(EXERCISE DATA):
-- ==== Sys2Proof/Laws/PerInstr.lean ====
section
/-! SUPPORT. A family of statements about every constructor of `Instr` as syntax: the length and the opcode of its
descriptor (30_encoding.md R101, R103). -/

namespace Sys2Proof.Laws.DescriptorShape

/-- An operation's descriptor is not empty, starts with an opcode of R101, and has the length R103 gives it; only host
operations and queries have one (30_encoding.md R101, R103, R104). -/
def Statement (i : Instr) : Prop :=
  (encode i).isSome = i.isHost ∧
  ∀ d, encode i = some d → d.length = descriptorLength i ∧ ∃ k bs, d = HostOp.opcode k :: bs

theorem of_none {i : Instr} (h1 : encode i = none) (h2 : i.isHost = false) : Statement i :=
  ⟨by rw [h1, h2]; rfl, fun d h => by rw [h1] at h; cases h⟩

theorem of_some {i : Instr} {k : HostOp} {bs : List Byte} (h1 : encode i = some (HostOp.opcode k :: bs))
    (h2 : i.isHost = true) (h3 : bs.length + 1 = descriptorLength i) : Statement i :=
  ⟨by rw [h1, h2]; rfl, fun d h => by
    rw [h1] at h
    cases h
    exact ⟨h3, k, bs, rfl⟩⟩

theorem construct (r : Byte) : Statement (.construct r) := of_some rfl rfl rfl

theorem reset : Statement .reset := of_some rfl rfl rfl

theorem turnOn : Statement .turnOn := of_some rfl rfl rfl

theorem turnOff : Statement .turnOff := of_some rfl rfl rfl

theorem setrot (r : Byte) : Statement (.setrot r) := of_some rfl rfl rfl

theorem setbl (v : Byte) : Statement (.setbl v) := of_some rfl rfl rfl

theorem setinv (v : Byte) : Statement (.setinv v) := of_some rfl rfl rfl

theorem clear : Statement .clear := of_some rfl rfl rfl

theorem fillscreen (c : Colour) : Statement (.fillscreen c) := of_some rfl rfl rfl

theorem fillrect (x y w h : Word) (c : Colour) : Statement (.fillrect x y w h c) := of_some rfl rfl rfl

theorem drawpixel (x y : Word) (c : Colour) : Statement (.drawpixel x y c) := of_some rfl rfl rfl

theorem drawline (x y len : Word) (c : Colour) : Statement (.drawline x y len c) := of_some rfl rfl rfl

theorem drawimage (x y w h : Word) (img : List Byte) :
    Statement (.drawimage x y w h img) :=
  of_some rfl rfl (by simp [descriptorLength, wordBytes, nat32Bytes]; omega)

theorem drawtext (flags : Byte) (x y w h : Word) (align : Byte) (fg bg : Colour) (txt : List Word) (font : List Byte) :
    Statement (.drawtext flags x y w h align fg bg txt font) :=
  of_some rfl rfl (by simp [descriptorLength, wordBytes, nat32Bytes, nat16Bytes, colourBytes]; omega)

theorem measure (txt : List Word) (font : List Byte) :
    Statement (.measure txt font) :=
  of_some rfl rfl (by simp [descriptorLength, nat32Bytes, nat16Bytes]; omega)

theorem encodeColour (c : Colour) : Statement (.encodeColour c) := of_some rfl rfl rfl

theorem decodeCode (hi lo : Byte) : Statement (.decodeCode hi lo) := of_some rfl rfl rfl

theorem sendcmd (code : Byte) : Statement (.sendcmd code) := of_none rfl rfl

theorem senddata (bytes : List Byte) : Statement (.senddata bytes) := of_none rfl rfl

theorem rstpulse : Statement .rstpulse := of_none rfl rfl

theorem blset (v : Bool) : Statement (.blset v) := of_none rfl rfl

theorem delay (n : Nat) : Statement (.delay n) := of_none rfl rfl

theorem setwin (x0 y0 x1 y1 : Int) : Statement (.setwin x0 y0 x1 y1) := of_none rfl rfl

theorem stream (buf : List Byte) : Statement (.stream buf) := of_none rfl rfl

theorem writewin (x y w h : Int) (buf : List Byte) : Statement (.writewin x y w h buf) := of_none rfl rfl

theorem edge (x y w h : Int) : Statement (.edge x y w h) := of_none rfl rfl

theorem strict (x y w h : Int) : Statement (.strict x y w h) := of_none rfl rfl

theorem solid (w h : Nat) (c : Colour) : Statement (.solid w h c) := of_none rfl rfl

theorem fonthdr (font : List Byte) : Statement (.fonthdr font) := of_none rfl rfl

theorem dirent (font : List Byte) (hdr : FontHdr) (code : Word) : Statement (.dirent font hdr code) := of_none rfl rfl

theorem textwidth (txt : List Word) (font : List Byte) (hdr : FontHdr) :
    Statement (.textwidth txt font hdr) :=
  of_none rfl rfl

theorem taalloc (w h : Nat) (bg : PixelCode) : Statement (.taalloc w h bg) := of_none rfl rfl

theorem tagrow (ta : TextArea) (nw nh : Nat) (bg : PixelCode) : Statement (.tagrow ta nw nh bg) := of_none rfl rfl

theorem place (ta : TextArea) (cx cy gw gh gbase : Nat) (fg bg : PixelCode) (font : List Byte) :
    Statement (.place ta cx cy gw gh gbase fg bg font) :=
  of_none rfl rfl

theorem cmdSwreset : Statement .cmdSwreset := of_none rfl rfl

theorem cmdSlpout : Statement .cmdSlpout := of_none rfl rfl

theorem cmdNoron : Statement .cmdNoron := of_none rfl rfl

theorem cmdInvoff : Statement .cmdInvoff := of_none rfl rfl

theorem cmdInvon : Statement .cmdInvon := of_none rfl rfl

theorem cmdDispoff : Statement .cmdDispoff := of_none rfl rfl

theorem cmdDispon : Statement .cmdDispon := of_none rfl rfl

theorem cmdCaset (x0 x1 : Word) : Statement (.cmdCaset x0 x1) := of_none rfl rfl

theorem cmdRaset (y0 y1 : Word) : Statement (.cmdRaset y0 y1) := of_none rfl rfl

theorem cmdRamwr (pixels : List Byte) : Statement (.cmdRamwr pixels) := of_none rfl rfl

theorem cmdMadctl (b : Byte) : Statement (.cmdMadctl b) := of_none rfl rfl

theorem cmdColmod : Statement .cmdColmod := of_none rfl rfl

theorem cmdFrmctr1 (data : List Byte) : Statement (.cmdFrmctr1 data) := of_none rfl rfl

theorem cmdFrmctr2 (data : List Byte) : Statement (.cmdFrmctr2 data) := of_none rfl rfl

theorem cmdFrmctr3 (data : List Byte) : Statement (.cmdFrmctr3 data) := of_none rfl rfl

theorem cmdInvctr (data : List Byte) : Statement (.cmdInvctr data) := of_none rfl rfl

theorem cmdPwctr1 (data : List Byte) : Statement (.cmdPwctr1 data) := of_none rfl rfl

theorem cmdPwctr2 (data : List Byte) : Statement (.cmdPwctr2 data) := of_none rfl rfl

theorem cmdPwctr3 (data : List Byte) : Statement (.cmdPwctr3 data) := of_none rfl rfl

theorem cmdPwctr4 (data : List Byte) : Statement (.cmdPwctr4 data) := of_none rfl rfl

theorem cmdPwctr5 (data : List Byte) : Statement (.cmdPwctr5 data) := of_none rfl rfl

theorem cmdVmctr1 (data : List Byte) : Statement (.cmdVmctr1 data) := of_none rfl rfl

theorem cmdGmctrp1 (data : List Byte) : Statement (.cmdGmctrp1 data) := of_none rfl rfl

theorem cmdGmctrn1 (data : List Byte) : Statement (.cmdGmctrn1 data) := of_none rfl rfl

end Sys2Proof.Laws.DescriptorShape
end

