-- ==== Sys2Proof/Proofs/State.lean ====
section
/-! The family of 10_state.md: power-on (R38), who writes each register (R22 to R28), and that the trace, the lines and
the observer follow the wire program (R29, R31, R302). -/

namespace Sys2Proof

theorem Cfg.t1_wf : Cfg.t1.wf = true := by decide

/-- The full panel with the rotation-0 offsets has 16-bit bounds (00_scope.md R7). -/
theorem Cfg.wf_fullPanel {c : Cfg} (h : c.wf = true) :
    c.rot0.colstart.toNat + c.w0.toNat - 1 ≤ 65535 ∧ c.rot0.rowstart.toNat + c.h0.toNat - 1 ≤ 65535 := by
  obtain ⟨-, hx, hy⟩ : _ ∧ c.rot0.colstart.toNat + max c.w0.toNat c.h0.toNat - 1 ≤ 65535 ∧
    c.rot0.rowstart.toNat + max c.w0.toNat c.h0.toNat - 1 ≤ 65535 := Cfg.wf_rot h 0
  omega

namespace Machine

/-! ## Power-on -/

theorem inv_powerOn {c : Cfg} (h : c.wf = true) : Inv (State.powerOn c) :=
  ⟨h, ⟨rfl, rfl, rfl, rfl⟩, rfl, fun _ => rfl, fun _ => .inl rfl⟩

theorem cleanRun_powerOn (c : Cfg) : CleanRun (State.powerOn c) := ⟨nofun, rfl⟩

/-! ## The trace and the wire program -/

/-- Whatever a plan does, it performs the part of its wire program before the first failed event, and nothing else
(10_state.md R29). -/
theorem Plan.run_emits {pl : Plan} {s t : State} (h : pl.run s = .next t) :
    Emits ((pl.events s.cfg).take (pl.count s)) s t := by
  obtain ⟨st, r, rfl, rfl⟩ | ⟨-, hk, hs, -⟩ | ⟨-, he, -⟩ := Plan.run_next h
  · rw [Plan.events, List.take_nil]
    exact emits_nil ⟨rfl, rfl, rfl, rfl, rfl⟩
  · rw [hk, List.take_length]
    exact hs.1
  · exact he

/-! ## Who writes the registers -/

/-- A plan resets exactly if its operation does, unless the operation ends before its first event. -/
theorem Plan.fits.resets_eq {pl : Plan} {i : Instr} {f : Fsm} (h : pl.fits i f) (hn : ∀ st r, pl ≠ .answer st r) :
    pl.resets = resetsEngine i := by
  cases pl with
  | answer st r => exact absurd rfl (hn st r)
  | refuse | program => exact h.symm
  | reset => obtain rfl := h; rfl
  | construct => obtain ⟨r, rfl⟩ := h; rfl
  | setrot | setinv => obtain ⟨⟨r, rfl⟩, -⟩ := h; rfl

theorem Plan.fits.resets_eq_false {pl : Plan} {i : Instr} {f : Fsm} (h : pl.fits i f) (hi : resetsEngine i = false) :
    pl.resets = false := by
  cases pl with
  | answer => rfl
  | _ => exact (h.resets_eq nofun).trans hi

theorem Plan.fits.ne_setrot {pl : Plan} {i : Instr} {f : Fsm} (h : pl.fits i f) (hi : ∀ r, i ≠ .setrot r)
    (v : BitVec 2) : pl ≠ .setrot v := by
  rintro rfl
  obtain ⟨⟨r, hr⟩, -⟩ := h
  exact hi r hr

theorem Plan.fits.ne_setinv {pl : Plan} {i : Instr} {f : Fsm} (h : pl.fits i f) (hi : ∀ r, i ≠ .setinv r)
    (v : Bool) : pl ≠ .setinv v := by
  rintro rfl
  obtain ⟨⟨r, hr⟩, -⟩ := h
  exact hi r hr

theorem Plan.fits.ne_construct {pl : Plan} {i : Instr} {f : Fsm} (h : pl.fits i f) (hi : ∀ r, i ≠ .construct r)
    (v : BitVec 2) : pl ≠ .construct v := by
  rintro rfl
  obtain ⟨r, hr⟩ := h
  exact hi r hr

theorem resetsEngine_eq_true {i : Instr} : resetsEngine i = true ↔ i = .reset ∨ ∃ r, i = .construct r := by
  cases i <;> simp [resetsEngine]

theorem resetsEngine_eq_false {i : Instr} (h : i ≠ .reset) (hc : ∀ r, i ≠ .construct r) : resetsEngine i = false := by
  rw [← Bool.not_eq_true, resetsEngine_eq_true]
  rintro (rfl | ⟨r, rfl⟩)
  · exact h rfl
  · exact hc r rfl

theorem Plan.stopped_of_not_resets {pl : Plan} {s t : State} (hr : pl.resets = false) :
    pl.Stopped s t ↔ t.ds = s.ds ∧ t.fsm = s.fsm := by
  simp [Plan.Stopped, hr]

/-- A plan that stopped has written at most the inversion flag of `DS`: SETROT and SETINV write after their last event. -/
theorem Plan.Stopped.keeps_geometry {pl : Plan} {s t : State} (hs : pl.Stopped s t) :
    t.ds = { s.ds with inversion := t.ds.inversion } := by
  unfold Plan.Stopped at hs
  split at hs
  · obtain ⟨-, hd, -⟩ | ⟨-, -, hd, -⟩ := hs <;> rw [hd]
  · rw [hs.1]

/-- A reset that stopped is past `Uninitialized`. -/
theorem Plan.Stopped.fsm_ne_uninitialized {pl : Plan} {s t : State} (hs : pl.Stopped s t) (hr : pl.resets = true) :
    t.fsm ≠ .uninitialized := by
  rw [Plan.Stopped, if_pos hr] at hs
  obtain ⟨-, -, hf⟩ | ⟨-, -, -, hf⟩ := hs
  · rw [hf]
    split <;> nofun
  · rw [hf]
    nofun

/-- A plan that is neither SETROT's nor CONSTRUCT's writes at most the inversion flag of `DS`. -/
theorem Plan.run_keeps_geometry {pl : Plan} {s t : State} (h : pl.run s = .next t) (hr : ∀ v, pl ≠ .setrot v)
    (hc : ∀ v, pl ≠ .construct v) : t.ds = { s.ds with inversion := t.ds.inversion } := by
  obtain ⟨st, r, -, rfl⟩ | ⟨-, -, -, hd, -⟩ | ⟨-, -, -, -, -, hs⟩ := Plan.run_next h
  · rfl
  · rw [hd]
    cases pl with
    | refuse | answer | program | reset | setinv => rfl
    | construct v => exact absurd rfl (hc v)
    | setrot v => exact absurd rfl (hr v)
  · exact hs.keeps_geometry

/-- A plan that neither resets nor is SETINV's keeps the inversion flag. -/
theorem Plan.run_keeps_inversion {pl : Plan} {s t : State} (h : pl.run s = .next t) (hr : pl.resets = false)
    (hv : ∀ v, pl ≠ .setinv v) : t.ds.inversion = s.ds.inversion := by
  obtain ⟨st, r, -, rfl⟩ | ⟨-, -, -, hd, -⟩ | ⟨-, -, -, -, -, hs⟩ := Plan.run_next h
  · rfl
  · rw [hd]
    cases pl with
    | refuse | answer | program | setrot => rfl
    | setinv v => exact absurd rfl (hv v)
    | reset | construct => cases hr
  · rw [((Plan.stopped_of_not_resets hr).mp hs).1]

theorem Plan.run_keeps_fsm {pl : Plan} {s t : State} (h : pl.run s = .next t) (hr : pl.resets = false) :
    t.fsm = s.fsm := by
  obtain ⟨st, r, -, rfl⟩ | ⟨-, -, -, -, hf, -⟩ | ⟨-, -, -, -, -, hs⟩ := Plan.run_next h
  · rfl
  · simpa [hr] using hf
  · exact ((Plan.stopped_of_not_resets hr).mp hs).2

/-- No plan goes back to `Uninitialized`: a reset leaves one of the other three protocol states. -/
theorem Plan.run_uninitialized {pl : Plan} {s t : State} (h : pl.run s = .next t) (ht : t.fsm = .uninitialized) :
    s.fsm = .uninitialized := by
  cases hr : pl.resets with
  | false => rw [← Plan.run_keeps_fsm h hr, ht]
  | true =>
    exfalso
    obtain ⟨st, r, rfl, -⟩ | ⟨-, -, -, -, hf, -⟩ | ⟨-, -, -, -, -, hs⟩ := Plan.run_next h
    · cases hr
    · simp [hr, ht] at hf
    · exact hs.fsm_ne_uninitialized hr ht

/-- A RESET or CONSTRUCT that ends `OK` ends in `Ready` (41_protocol.md R165). -/
theorem exec_reset_ok_ready {i : Instr} {s t : State} (hi : resetsEngine i = true) (h : exec i s = .next t)
    (ho : Ended .ok t) : t.fsm = .ready := by
  have hfit := planOf_fits i s.cfg s.ds s.fsm
  rw [exec_eq] at h
  obtain ⟨st, r, hp, rfl⟩ | ⟨hn, -, -, -, hf, -⟩ | ⟨-, -, -, -, hc, -⟩ := Plan.run_next h
  · rw [hp] at hfit
    obtain ⟨-, -, hok⟩ := hfit
    rw [hok (complete_ended.mp ho).symm] at hi
    cases hi
  · rw [hf, hfit.resets_eq hn, hi, if_pos rfl]
  · cases transportError_status hc ho

/-! ## RESET without failure -/

/-- A RESET that ends `OK` has performed its whole sequence. -/
theorem exec_reset_ok_emits {s t : State} (h : exec .reset s = .next t) (ho : Ended .ok t) :
    Emits (itemEvents (resetItems s.cfg)) s t := by
  rw [exec_eq] at h
  obtain ⟨st, r, hp, -⟩ | ⟨-, -, hs, -⟩ | ⟨-, -, -, -, hc, -⟩ := Plan.run_next h
  · cases hp
  · exact resetEvents_items s.cfg ▸ hs.1
  · cases transportError_status hc ho

end Machine

end Sys2Proof

open Sys2Proof Sys2Proof.Machine

/-- Settles O11: the program is the plan's, which the operation, the straps, `DS` and `fsm` fix. -/
theorem wireProgramIsFixedAtTheStart : Obligations.WireProgramIsFixedAtTheStart := by
  intro i c ds f
  refine ⟨(planOf i c ds f).events c, ?_⟩
  rintro s t rfl rfl rfl h
  rw [exec_eq] at h
  exact (Plan.run_emits h).1

/-- Settles O12: a plan fits its operation, and each kind of plan writes its own registers only. -/
theorem onlyNamedOperationsWriteRegisters : Obligations.OnlyNamedOperationsWriteRegisters := by
  intro i s t h
  have hfit := planOf_fits i s.cfg s.ds s.fsm
  have hrun := exec_eq i s ▸ h
  refine ⟨fun hr hc => ?_, fun hv hc hi => ?_, fun hi hc => ?_, Plan.run_uninitialized hrun, fun hi => ?_⟩
  · rw [Plan.run_keeps_geometry hrun (hfit.ne_setrot hr) (hfit.ne_construct hc)]
    exact ⟨rfl, rfl, rfl, rfl, rfl⟩
  · exact Plan.run_keeps_inversion hrun (hfit.resets_eq_false (resetsEngine_eq_false hi hc)) (hfit.ne_setinv hv)
  · exact Plan.run_keeps_fsm hrun (hfit.resets_eq_false (resetsEngine_eq_false hi hc))
  · exact exec_reset_ok_ready (resetsEngine_eq_true.mpr hi) h

/-- Settles O17: it is what any plan emits. -/
theorem linesAndObserverFollowTheTrace : Obligations.LinesAndObserverFollowTheTrace := fun _ _ _ => exec_emits

/-- Settles O24: a RESET that ends `OK` has sent its whole sequence, of which the last six entries of a legal table decide
the lines and the observer, and which stores nothing. -/
theorem resetLeavesLinesAndPanel : Obligations.ResetLeavesLinesAndPanel := by
  intro s t hc h ho
  obtain ⟨-, hl, hp, -, -⟩ := exec_reset_ok_emits h ho
  rw [drive_items] at hl
  rw [watch_items] at hp
  obtain ⟨hx, hy⟩ := Cfg.wf_fullPanel hc
  obtain ⟨ha, hcmd, hinv, hdisp, hxs, hxe, hys, hye⟩ := Panel.readAll_reset (p := s.panel) hc hx hy
  refine ⟨hl.trans (Lines.read_reset hc _), ?_⟩
  unfold SameFrame
  rw [hp, Panel.readAll_gram (harmless_reset hc _)]
  exact ⟨ha, hcmd, hinv, hdisp, hxs, hxe, hys, hye, fun _ => rfl⟩

/-- Settles O7: the values are those of the definition of power-on. -/
theorem powerOnValues : Obligations.PowerOnValues :=
  ⟨fun _ => ⟨rfl, rfl, rfl, rfl, rfl, rfl, rfl, rfl⟩, rfl⟩

/-- Settles O8: power-on has the record of rotation 0 in `DS`, an empty frame memory, `CS` released and an empty trace. -/
theorem powerOnMeetsTheInvariants : Obligations.PowerOnMeetsTheInvariants :=
  ⟨fun c h => ⟨inv_powerOn h, cleanRun_powerOn c⟩, inv_powerOn Cfg.t1_wf, cleanRun_powerOn _⟩

end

(EXERCISE DETAILS): Copy exactly the lines that run from the first line of the data to the line containing "namespace Sys2Proof.Laws.DescriptorShape", please, with both ends included and nothing else.

(ANSWER TO THIS EXERCISE):
-- ==== Sys2Proof/Laws/PerInstr.lean ====
section
/-! SUPPORT. A family of statements about every constructor of `Instr` as syntax: the length and the opcode of its
descriptor (30_encoding.md R101, R103). -/

namespace Sys2Proof.Laws.DescriptorShape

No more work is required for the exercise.